You can drop duplicate edges by setting the 'duplicates' kwarg
... 并继续出现此错误
我找到了这个答案,可能会有帮助How to qcut with non unique bin edges?;但 rank dows 不适用于 np
def assigner(gp):
...: group = gp['Campaign Test Description'].iloc[0]
...: cut = pd.qcut(
np.arange(gp.shape[0]).rank(method='first'),
q=np.cumsum([0] + percentages[group]),
labels=range(len(percentages[group]))
).get_values()
...: return pd.Series(cut[np.random.permutation(gp.shape[0])], index=gp.index, name='flag')

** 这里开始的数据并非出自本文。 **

-- ==== Sys2Proof/Machine/Gauge.lean ====
section
/-! DEFINITION. Gauge: shadows (R271), measurement inputs and their faults (R273 to R275), correlation (R278 to R280), sense,
faults, polarity and temperature (R281 to R285), updates (R286, R287) and the adaptive loops (R289 to R294). -/

namespace Sys2Proof.Machine

/-- The pilot period N (R276). -/
def pilotPeriod : Nat := 262143

/-- |H(f)|² at bin k of an n-point transform of a response, in taps² × 2^160. -/
def dftPower (h : List Int) (n k : Nat) : Fx :=
  let sum (f : Nat → Fx) : Fx := h.zipIdx.foldl (fun a e => a + e.1 * f e.2) 0
  let re := sum fun t => cosPi ((2 * k * t : Nat)) n
  let im := sum fun t => sinPi ((2 * k * t : Nat)) n
  fxMul re re + fxMul im im

/-- Band b of R291 over the transform of a response of K taps: 10 log10 of the mean power, in dB × 2^160; none without power. -/
def bandLevel (h : List Int) (b : Nat) : Option Int :=
  let n := h.length
  let edge (e : Int) : Fx := 1000 * fxPow10 (fxRat (2 * b - 34 + e) 20)
  let inBand := (List.range (n / 2 + 1)).filter fun k => decide (edge (-1) * n ≤ fxInt (k * 96000 : Nat)) && decide (fxInt (k * 96000 : Nat) ≤ edge 1 * n)
  let bins := if inBand.isEmpty then [(roundFx ((edge 0 * n).fdiv 96000) 0).toNat] else inBand
  let mean := (bins.foldl (fun a k => a + dftPower h n k) 0).fdiv (bins.length : Nat)
  if mean ≤ 0 then none else some (10 * fxLog10 mean)

/-- The last sample of a job is tick `ends − 1`. -/
def Job.ends (j : Job) : Nat := j.t0 + j.lag + pilotPeriod

/-- Sample r[n] of a job with the pilot samples of its output, newest (tick n) first (R279 steps 1 and 2). -/
def Job.step (j : Job) (n : Nat) (r : Int) (p : List Int) : Job :=
  let now := p.headD 0
  let j := if j.t0 ≤ n ∧ n < j.t0 + pilotPeriod then { j with energy := wrap64 (j.energy + divEven (now * now) (2 ^ 7)) } else j
  if j.t0 + j.lag ≤ n ∧ n < j.ends then
    { j with acc := j.acc.zipIdx.map fun a => wrap64 (a.1 + divEven (r * p.getD (j.lag + a.2) 0) (2 ^ 7)) }
  else j

/-- h of a job (R279 step 3), and whether the job is valid. -/
def Job.response (j : Job) : List Int × Bool :=
  let h := if 0 < j.energy then j.acc.map fun a => satS 32 (divEven (a * 2 ^ 28) j.energy.toNat) else []
  let tail := h.drop (3 * j.taps / 4)
  let peak := h.foldl (fun a x => max a x.natAbs) 0
  let sum := tail.foldl (fun a x => a + x.natAbs ^ 2) 0
  (h, !j.spoiled && decide (0 < j.energy) && decide (256 * sum ≤ peak ^ 2 * tail.length))

namespace State

def meas (s : State) (m : Nat) : MeasState := (Assoc.get? m s.gauge.meas).getD {}
def setMeas (s : State) (m : Nat) (x : MeasState) : State := { s with gauge := { s.gauge with meas := Assoc.put m x s.gauge.meas } }
def gout (s : State) (j : Nat) : GaugeOut := (Assoc.get? j s.gauge.out).getD {}
def setGout (s : State) (j : Nat) (x : GaugeOut) : State := { s with gauge := { s.gauge with out := Assoc.put j x s.gauge.out } }

def gaugeAccepted (s : State) : State := s.clrBit Reg.GAUGE_STATUS 1
def gaugeRefused (s : State) : State := s.setBit Reg.GAUGE_STATUS 1

/-! ### Updates: R286, R287 -/

/-- A loop decides an update in the block in progress: its target block, and in a pair the epoch it will travel in. Only the
holder of a pair issues (R286, R429). -/
def issueUpdate (s : State) (j : Nat) (k : UpdateKind) : State :=
  let role := s.rf Reg.HEDGE_STATUS 1 0
  if role = 1 ∨ role = 3 then s
  else
    let topiary := match k with | .topiary _ => true | _ => false
    let lead := if topiary then s.af Reg.GAUGE_EPOCH_CFG 25 16 else s.af Reg.GAUGE_EPOCH_CFG 7 0
    let least := if role = 0 then 0 else if topiary then 48 else 4
    let u : GaugeUpdate := ⟨j, s.block + max lead least, k⟩
    let s := s.count Reg.GAUGE_UPDATES
    { s with gauge := { s.gauge with updates := s.gauge.updates ++ [u] }
             hedge := { s.hedge with unsent := if role = 2 then s.hedge.unsent ++ [u] else s.hedge.unsent } }

/-- The applied correction vector of an output (CORR, R298). -/
def corrVector (s : State) (j : Nat) : List Int :=
  (List.range 31).map fun b => if b % 2 = 0 then s.rsf (Reg.SPK_CORR j (b / 2)) 15 0 else s.rsf (Reg.SPK_CORR j (b / 2)) 31 16

def setCorr (s : State) (j : Nat) (v : List Int) : State :=
  s.over (List.range 31) fun t b =>
    let n := (v.getD b 0 % 65536).toNat
    if b % 2 = 0 then t.wf (Reg.SPK_CORR j (b / 2)) 15 0 n else t.wf (Reg.SPK_CORR j (b / 2)) 31 16 n

/-- The limiter offset of output j changes at block b without a step (R286, R263). -/
def setLimOffset (s : State) (j b : Nat) (v : Int) : State :=
  let old := (s.rd (Reg.SPK_LIM_OFFSET j)).toInt
  if v = old then s
  else
    let x := s.outp j
    (s.setOut j { x with limWas := ((b, old) :: x.limWas).take 4 }).wr (Reg.SPK_LIM_OFFSET j) (wordOfInt v)

/-- GAUGE_UPDATE_APPLY: an update acts at its target block b (R286). -/
def applyUpdate (s : State) (u : GaugeUpdate) (b : Nat) : State :=
  match u.kind with
  | .limiter v => s.setLimOffset u.out b v
  | .mute on => (s.putBit (Reg.SPK_STATUS u.out) 7 on).retrim u.out b
  | .invert on => (s.putBit (Reg.SPK_STATUS u.out) 8 on).retrim u.out b
  | .topiary v =>
    let x := s.outp u.out
    let s := s.setCorr u.out v
    if x.gaugeStandby then ((s.setOut u.out { x with queued := some (b, 0) }).setBit (Reg.SPK_STATUS u.out) 3).reportSwaps else s

/-- The updates due at the boundary that starts block b. -/
def applyUpdates (s : State) (b : Nat) : State :=
  let due := s.gauge.updates.filter fun u => decide (u.target ≤ b)
  let s : State := { s with gauge := { s.gauge with updates := s.gauge.updates.filter fun u => !decide (u.target ≤ b) } }
  s.over due fun t u => t.applyUpdate u b

/-! ### Overrides: R294 -/

/-- Parameter p of output j: 0 Topiary, 1 limiter, 2 polarity, 3 thermal. -/
def loopHeld (s : State) (j p : Nat) : Bool := (((s.gout j).holds[p]?).getD none).isSome

/-- The update of a kind that parameter p governs. -/
def updateOf (p : Nat) (k : UpdateKind) : Bool :=
  match k with | .topiary _ => p == 0 | .limiter _ => p == 1 || p == 3 | .invert _ => p == 2 | .mute _ => false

AttributeError: 'numpy.ndarray' object has no attribute 'rank'
我尝试删除重复项
def assigner(gp):
...: group = gp['Campaign Test Description'].iloc[0]
...: cut = pd.qcut(
np.arange(gp.shape[0]),
q=np.cumsum([0] + percentages[group]),
labels=range(len(percentages[group])),duplicates='drop'
).get_values()
...: return pd.Series(cut[np.random.permutation(gp.shape[0])], index=gp.index, name='flag')
ValueError: Bin labels must be one fewer than the number of bin edges
仍然出现错误
您正在进行 train/test 拆分,这在机器学习中很常用。这是一种方法(仔细检查我的百分比是否正确):
df_pct = pd.DataFrame({ 'ID': ['Innovators','Early Adopters' ,'Early Majority','Late Majority','Laggards','Lost','Prospective'], 'test_cutoff':[1,0.8,0.9,0.1,0.8,0.9,0.9]})
df=df.merge(df_pct)
df['is_test'] = np.random.uniform(0, 1, len(df)) >= df['test_cutoff']
此外,您的 'Late Majority' 百分比加起来不等于 100。